-- ==== Sys2Proof/Machine/State.lean ====
section
/-! DEFINITION. The whole state of the module, its value at reset, and the reasons a step can stop. -/

namespace Sys2Proof.Machine

/-- A latched register of a reader (R547): the register's offset and its whole value. -/
structure Latch where
  who   : Origin
  off   : Nat
  value : Nat
  deriving DecidableEq, Repr

/-- The module's state, block by block; `halves` are lower halves of 64-bit registers whose
upper halves have not been written (R389); `free`, `out` and `pending` are the model's own. -/
structure State where
  tmb     : Tmb
  latches : List Latch
  halves  : List Latch
  pwr     : Pwr
  tiles   : Tab Tile
  mem     : Mem
  exps    : Exps
  cmp     : Cmp
  parts   : Tab Part
  slots   : Tab Slot
  hif     : Hif
  log     : Log
  lnk     : Lnk
  ras     : Ras
  boot    : Boot
  sec     : Sec
  side    : Side
  free    : Nat
  out     : List Out
  pending : List Instr
  deriving DecidableEq, Repr

/-- Why a step stops with a fault. -/
inductive Fault where
  /-- Raised by no command: every access the spec calls absent answers by the rule that names it (R247, R389).
  Safe: it only could make a claim unprovable. -/
  | noSuchPlace
  deriving DecidableEq, Repr

/-- Why a step has no meaning. -/
inductive Refusal where
  /-- Raised by an arm of `exec` whose command has no meaning yet; the string is the table's mnemonic. Safe. -/
  | notModelled (mnemonic : String)
  deriving DecidableEq, Repr

/-- The outcome type of the module's step. -/
abbrev Res := Host.Outcome State Fault Refusal

/-- The module right after the XD0 control island leaves power-on reset (R544). -/
def State.reset : State :=
  { tmb := Tmb.init, latches := [], halves := [], pwr := Pwr.init, tiles := [], mem := Mem.init, exps := Exps.init, cmp := Cmp.init,
    parts := [], slots := [], hif := Hif.init, log := Log.init, lnk := Lnk.init, ras := Ras.init, boot := Boot.init,
    sec := Sec.init, side := Side.init, free := 0, out := [], pending := [] }

end Sys2Proof.Machine
end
= = = = =
Work to complete: A complete, exact transcription of the records is needed.

Task solution:
-- ==== Sys2Proof/Machine/State.lean ====
section
/-! DEFINITION. The whole state of the module, its value at reset, and the reasons a step can stop. -/

namespace Sys2Proof.Machine

/-- A latched register of a reader (R547): the register's offset and its whole value. -/
structure Latch where
  who   : Origin
  off   : Nat
  value : Nat
  deriving DecidableEq, Repr

/-- The module's state, block by block; `halves` are lower halves of 64-bit registers whose
upper halves have not been written (R389); `free`, `out` and `pending` are the model's own. -/
structure State where
  tmb     : Tmb
  latches : List Latch
  halves  : List Latch
  pwr     : Pwr
  tiles   : Tab Tile
  mem     : Mem
  exps    : Exps
  cmp     : Cmp
  parts   : Tab Part
  slots   : Tab Slot
  hif     : Hif
  log     : Log
  lnk     : Lnk
  ras     : Ras
  boot    : Boot
  sec     : Sec
  side    : Side
  free    : Nat
  out     : List Out
  pending : List Instr
  deriving DecidableEq, Repr

/-- Why a step stops with a fault. -/
inductive Fault where
  /-- Raised by no command: every access the spec calls absent answers by the rule that names it (R247, R389).
  Safe: it only could make a claim unprovable. -/
  | noSuchPlace
  deriving DecidableEq, Repr

/-- Why a step has no meaning. -/
inductive Refusal where
  /-- Raised by an arm of `exec` whose command has no meaning yet; the string is the table's mnemonic. Safe. -/
  | notModelled (mnemonic : String)
  deriving DecidableEq, Repr

/-- The outcome type of the module's step. -/
abbrev Res := Host.Outcome State Fault Refusal

/-- The module right after the XD0 control island leaves power-on reset (R544). -/
def State.reset : State :=
  { tmb := Tmb.init, latches := [], halves := [], pwr := Pwr.init, tiles := [], mem := Mem.init, exps := Exps.init, cmp := Cmp.init,
    parts := [], slots := [], hif := Hif.init, log := Log.init, lnk := Lnk.init, ras := Ras.init, boot := Boot.init,
    sec := Sec.init, side := Side.init, free := 0, out := [], pending := [] }

end Sys2Proof.Machine
end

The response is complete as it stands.